Role	What it does	Model size that makes sense
`scout`	Walks the codebase, picks relevant files. High call volume.	Cheap. `gpt-4.1-mini`, `claude-haiku`, `gemini-flash`.
`primary`	Writes the code, reviews, makes the actual changes.	The good one. `gpt-4.1`, `claude-sonnet`, `gemini-pro`.
`planning`	Generates the plan from the ticket + scout output.	Usually same as `primary`.
`summarization`	Context compaction when conversation gets long.	Cheap. `-mini` / `-haiku`.
`code_map_generation`	Builds a navigable code map (optional).	Cheap.
`context_generation`	Generates the per-repo `.agentsmith/context.yaml` during `init-project`.	Cheap.

Roles you don't configure fall back to primary. If primary isn't set either, the agent block is invalid.

Anthropic Claude¶

Direct Anthropic API. First-class support with prompt caching on by default. Subscription OAuth tokens (sk-ant-oat01-…) work as the key too — handy if your Claude usage is subscription-funded rather than API-billed; note the conservative default rate limits below.

agents:
  default-claude:
    type: claude
    cache: { is_enabled: true, strategy: automatic }   # default — leave on
    retry: { max_retries: 5, initial_delay_ms: 2000, backoff_multiplier: 2.0 }
    compaction: { is_enabled: true, threshold_iterations: 8, keep_recent_iterations: 3 }
    models:
      scout:   { model: claude-haiku-4-5-20251001 }
      primary: { model: claude-sonnet-4-6 }
      planning:      { model: claude-sonnet-4-6 }
      summarization: { model: claude-haiku-4-5-20251001 }

secrets:
  claude_api_key: ${ANTHROPIC_API_KEY}

Prompt caching reuses the system prompt + tool definitions + coding principles between iterations of the same run. Typical cost saving on a fix-bug run is 40-60%. The cached share is recorded per LLM call and visible in the dashboard's cost breakdown — a caching-enabled run showing 0% cached means the cache is dead, treat that as an alarm. See Cost tracking.

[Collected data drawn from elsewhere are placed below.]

-- ==== Sys2Proof/Laws/Ops.lean ====
section
/-! SUPPORT. What each shared operation and the step can do, said once: push and pop, the end of a step, the four ways
a step of a running engine goes, and the word that is placed where the next step fetches. -/

namespace Sys2Proof.Machine

/-! ### The call stack -/

/-- `push` writes the entry `SP` names and moves `SP` forward, where `SP` is below 16. -/
theorem State.push_of_lt {s : State} (v : Word) (h : s.sp.toNat < 16) :
    s.push v = some { s with stack := s.stack.set s.sp.toNat v, sp := s.sp + 1 } := by
  simp [State.push, h]

theorem State.push_of_ge {s : State} (v : Word) (h : 16 ≤ s.sp.toNat) : s.push v = none := by
  have h' : ¬s.sp.toNat < 16 := by omega
  simp [State.push, h']

/-- `popPc` moves `SP` back and takes `PC` from the entry it then names. -/
theorem State.popPc_of_le {s : State} (k : Fin 16) (h : k.val + 1 = s.sp.toNat) :
    s.popPc = some { s with sp := s.sp - 1, pc := s.stack[k] } := by
  have hk : (s.sp - 1).toNat = k.val := by
    have e : (s.sp - 1).toNat = (2 ^ 16 - 1 + s.sp.toNat) % 2 ^ 16 := by simp [BitVec.toNat_sub]
    omega
  have hs : s.stackEntry (s.sp - 1) = some s.stack[k] := by
    unfold State.stackEntry
    rw [hk]
    exact Vector.getElem?_eq_getElem k.isLt
  unfold State.popPc
  rw [hs]

theorem State.popPc_of_gt {s : State} (h : 16 < s.sp.toNat) : s.popPc = none := by
  have hk : (s.sp - 1).toNat = s.sp.toNat - 1 := by
    have e : (s.sp - 1).toNat = (2 ^ 16 - 1 + s.sp.toNat) % 2 ^ 16 := by simp [BitVec.toNat_sub]
    omega
  have hs : s.stackEntry (s.sp - 1) = none := by
    simp only [State.stackEntry, hk]
    exact Vector.getElem?_eq_none (by omega)
  unfold State.popPc
  rw [hs]

/-! ### The keypad latch -/

theorem State.keyAt_of_lt (s : State) {k : Byte} (j : Fin 16) (h : j.val = k.toNat) : s.keyAt k = some s.key[j] := by
  simp [State.keyAt, ← h]

theorem State.keyAt_of_ge (s : State) {k : Byte} (h : 15 < k.toNat) : s.keyAt k = none := by
  unfold State.keyAt
  exact Vector.getElem?_eq_none (by omega)

/-! ### Fetch -/

/-- Fetch succeeds exactly up to 0xFFE and reads the two bytes at `PC`, high byte first. -/
theorem State.fetchWord_of_le {s : State} (h : s.pc.toNat ≤ 0xFFE) :
    s.fetchWord = some (wordOfBytes (s.mem.byteAt s.pc.toNat) (s.mem.byteAt (s.pc.toNat + 1))) := by
  have h' : rangeOk s.pc 2 = true := (rangeOk_iff _ _).2 (.inr (by omega))
  simp [State.fetchWord, h']

theorem State.fetchWord_of_gt {s : State} (h : 0xFFE < s.pc.toNat) : s.fetchWord = none := by
  have h' : ¬rangeOk s.pc 2 = true := fun e => by
    rcases (rangeOk_iff _ _).1 e with e | e <;> omega
  simp [State.fetchWord, h']

theorem State.fetchWord_some {s : State} {w : Word} (h : s.fetchWord = some w) : s.pc.toNat ≤ 0xFFE := by
  by_contra hc
  rw [State.fetchWord_of_gt (by omega)] at h
  exact absurd h (by simp)

/-! ### The step -/

/-- The end of a step: the handler's state, ticked unless it recorded a fault. -/
theorem finishStep_next_iff (o : Host.Outcome State Fault Refusal) (t : State) :
    finishStep o = .next t ↔ ∃ u, o = .next u ∧ t = if u.faultValid then u else u.tick := by
  cases o with
  | next u =>
    constructor
    · intro h; exact ⟨u, rfl, (Host.Outcome.next.inj h).symm⟩
    · rintro ⟨_, h, rfl⟩; cases h; rfl
  | fault r => simp [finishStep]
  | refused r => simp [finishStep]

theorem State.faultValid_eq_false {s : State} : s.faultValid = false ↔ s.fault = none := by
  simp [State.faultValid]

/-- A step of a halted or blocked engine changes nothing (R124). -/
theorem step_of_not_running {s : State} (h : ¬s.running) : step s = .next s := by
  unfold step engineStep
  by_cases hf : s.faultValid = true
  · simp [hf]
  · have hf' : s.faultValid = false := by simpa using hf
    have hw : s.wait = true := by
      by_contra hw
      exact h ⟨State.faultValid_eq_false.1 hf', by simpa using hw⟩
    simp [hf', hw]

/-- A step of a running engine, by what it fetches (R123). -/
theorem step_of_running {s : State} (h : s.running) : step s =
    match s.fetchWord with
    | none => .next s.raiseFetch
    | some w =>
      match decodeWord w with
      | none => .next ((s.advance.report s.pc w).tick)
      | some i => finishStep (exec i s.advance) := by
  have hf : s.faultValid = false := State.faultValid_eq_false.2 h.1
  have hw : s.wait = false := h.2
  unfold step engineStep
  rw [hf, hw]
  rfl

/-- All a step can do, when it answers a next state: nothing (halted or blocked), a fetch fault, a report, or the
handler of the decoded instruction. -/
theorem step_next_cases {s t : State} (h : step s = .next t) :
    (¬s.running ∧ t = s) ∨
    (s.running ∧ s.fetchWord = none ∧ t = s.raiseFetch) ∨
    (∃ w, s.running ∧ s.fetchWord = some w ∧ decodeWord w = none ∧ t = (s.advance.report s.pc w).tick) ∨
    (∃ w i u, s.running ∧ s.fetchWord = some w ∧ decodeWord w = some i ∧ exec i s.advance = .next u ∧
      t = if u.faultValid then u else u.tick) := by
  by_cases hr : s.running
  · rw [step_of_running hr] at h
    cases hw : s.fetchWord with
    | none => simp only [hw, Host.Outcome.next.injEq] at h; exact .inr (.inl ⟨hr, rfl, h.symm⟩)
    | some w =>
      cases hi : decodeWord w with
      | none =>
        simp only [hw, hi, Host.Outcome.next.injEq] at h
        exact .inr (.inr (.inl ⟨w, hr, rfl, hi, h.symm⟩))
      | some i =>
        simp only [hw, hi] at h
        obtain ⟨u, hu, ht⟩ := (finishStep_next_iff _ _).1 h
        exact .inr (.inr (.inr ⟨w, i, u, hr, rfl, hi, hu, ht⟩))
  · rw [step_of_not_running hr, Host.Outcome.next.injEq] at h
    exact .inl ⟨hr, h.symm⟩

/-! ### Placing a word -/

/-- The placed word is what the next step fetches. -/
theorem State.fetchWord_placeWord (s : State) (w : Word) : (s.placeWord w).fetchWord = some w := by
  have hp : (s.placeWord w).pc.toNat ≤ 0xFFE := by
    have e : (s.placeWord w).pc = if rangeOk s.pc 2 then s.pc else 0x200 := rfl
    rw [e]
    by_cases h : rangeOk s.pc 2 = true
    · rw [if_pos h]; rcases (rangeOk_iff _ _).1 h with e | e <;> omega
    · rw [if_neg h]; decide
  rw [State.fetchWord_of_le hp]
  have e0 : (s.placeWord w).mem.byteAt (s.placeWord w).pc.toNat = highByte w := by
    simp [State.placeWord, Memory.byteAt_writeBytes, bytesOfWord]
  have e1 : (s.placeWord w).mem.byteAt ((s.placeWord w).pc.toNat + 1) = lowByteOfWord w := by
    simp [State.placeWord, Memory.byteAt_writeBytes, bytesOfWord]
  rw [e0, e1, wordOfBytes_bytes]

theorem State.placeWord_running (s : State) (w : Word) : (s.placeWord w).running := ⟨rfl, rfl⟩

/-- The step after `withFetchWord` runs exactly the placed instruction. -/
theorem step_withFetchWord (s : State) (w : Word) (i : Instr) (h : decodeWord w = some i) :
    step (s.withFetchWord 16 w.toNat) = finishStep (exec i (s.withFetchWord 16 w.toNat).advance) := by
  have e : s.withFetchWord 16 w.toNat = s.placeWord w := by
    have e' : BitVec.ofNat 16 (w.toNat % 2 ^ 16) = w := by
      apply BitVec.eq_of_toNat_eq; rw [BitVec.toNat_ofNat]; omega
    unfold State.withFetchWord; rw [e']
  rw [e, step_of_running (s.placeWord_running w), s.fetchWord_placeWord w]
  simp only [h]

end Sys2Proof.Machine
end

Rate limits and timeouts (all providers)¶

Two knobs on the agent block you'll want to know exist before they bite:

agents:
  default-claude:
    # ...
    rate_limit:
      requests_per_minute: 50
      input_tokens_per_minute: 80000
    network_timeout_seconds: 300   # default; per-call HTTP timeout

The framework rate-limits itself per (provider, model) with token buckets on requests and estimated input tokens, so a parallel scan doesn't slam into the provider's 429s. When rate_limit is unset, a conservative default is picked based on the agent type — subscription OAuth tokens get a much tighter budget (think 5 requests / 20k tokens per minute) than API keys, so if runs feel throttled on a subscription token, set rate_limit to your actual tier. agent-smith doctor calls this out.

OpenAI¶

Direct OpenAI API. Supports the reasoning models (o3, o4, etc.) — set them under primary if you want them.

agents:
  default-openai:
    type: openai
    retry: { max_retries: 5, initial_delay_ms: 2000, backoff_multiplier: 2.0 }
    models:
      scout:   { model: gpt-4.1-mini, max_tokens: 4096 }
      primary: { model: gpt-4.1,      max_tokens: 8192 }
      planning:      { model: gpt-4.1,      max_tokens: 4096 }
      summarization: { model: gpt-4.1-mini, max_tokens: 2048 }

secrets:
  openai_api_key: ${OPENAI_API_KEY}

Azure OpenAI¶

OpenAI through your Azure subscription. Same models, different routing. Per-model deployment names are required (those map to your Azure deployment slots).

agents:
  azure-openai-default:
    type: azure_openai
    endpoint: https://oai-acme-dev.openai.azure.com
    api_version: 2025-01-01-preview
    cache: { is_enabled: true, strategy: automatic }
    models:
      scout:   { model: gpt-4.1-mini, deployment: gpt-4o-mini-deployment, max_tokens: 4096 }
      primary: { model: gpt-4.1,      deployment: gpt4-1-deployment,     max_tokens: 8192 }
      planning:      { model: gpt-4.1,      deployment: gpt4-1-deployment,     max_tokens: 4096 }
      summarization: { model: gpt-4.1-mini, deployment: gpt-4o-mini-deployment, max_tokens: 2048 }
    pricing:
      models:
        gpt-4.1:      { input_per_million: 2.0,  output_per_million: 8.0,  cache_read_per_million: 0.50 }
        gpt-4.1-mini: { input_per_million: 0.40, output_per_million: 1.60, cache_read_per_million: 0.10 }

secrets:
  azure_openai_api_key: ${AZURE_OPENAI_API_KEY}

The pricing block is optional but recommended — it lets Agent Smith report dollar cost per run. Without it, only token counts are tracked.

Google Gemini¶

Direct Gemini API via Google AI Studio or Vertex AI.

agents:
  default-gemini:
    type: gemini
    models:
      scout:   { model: gemini-2.5-flash }
      primary: { model: gemini-2.5-pro }
      planning:      { model: gemini-2.5-pro }
      summarization: { model: gemini-2.5-flash }

secrets:
  gemini_api_key: ${GEMINI_API_KEY}

Ollama (local)¶

Local models running on your machine. No API key, no internet egress, no cloud cost.

agents:
  local-ollama:
    type: ollama
    base_url: http://localhost:11434
    models:
      scout:   { model: llama3.3:8b }
      primary: { model: llama3.3:70b }
      planning:      { model: llama3.3:70b }
      summarization: { model: llama3.3:8b }

No secrets needed — Ollama is unauthenticated by default. Bring up the Ollama daemon (ollama serve) and pull the models you reference (ollama pull llama3.3:70b). For Docker / k8s hosts, point base_url at the Ollama service (e.g. http://ollama.default.svc.cluster.local:11434).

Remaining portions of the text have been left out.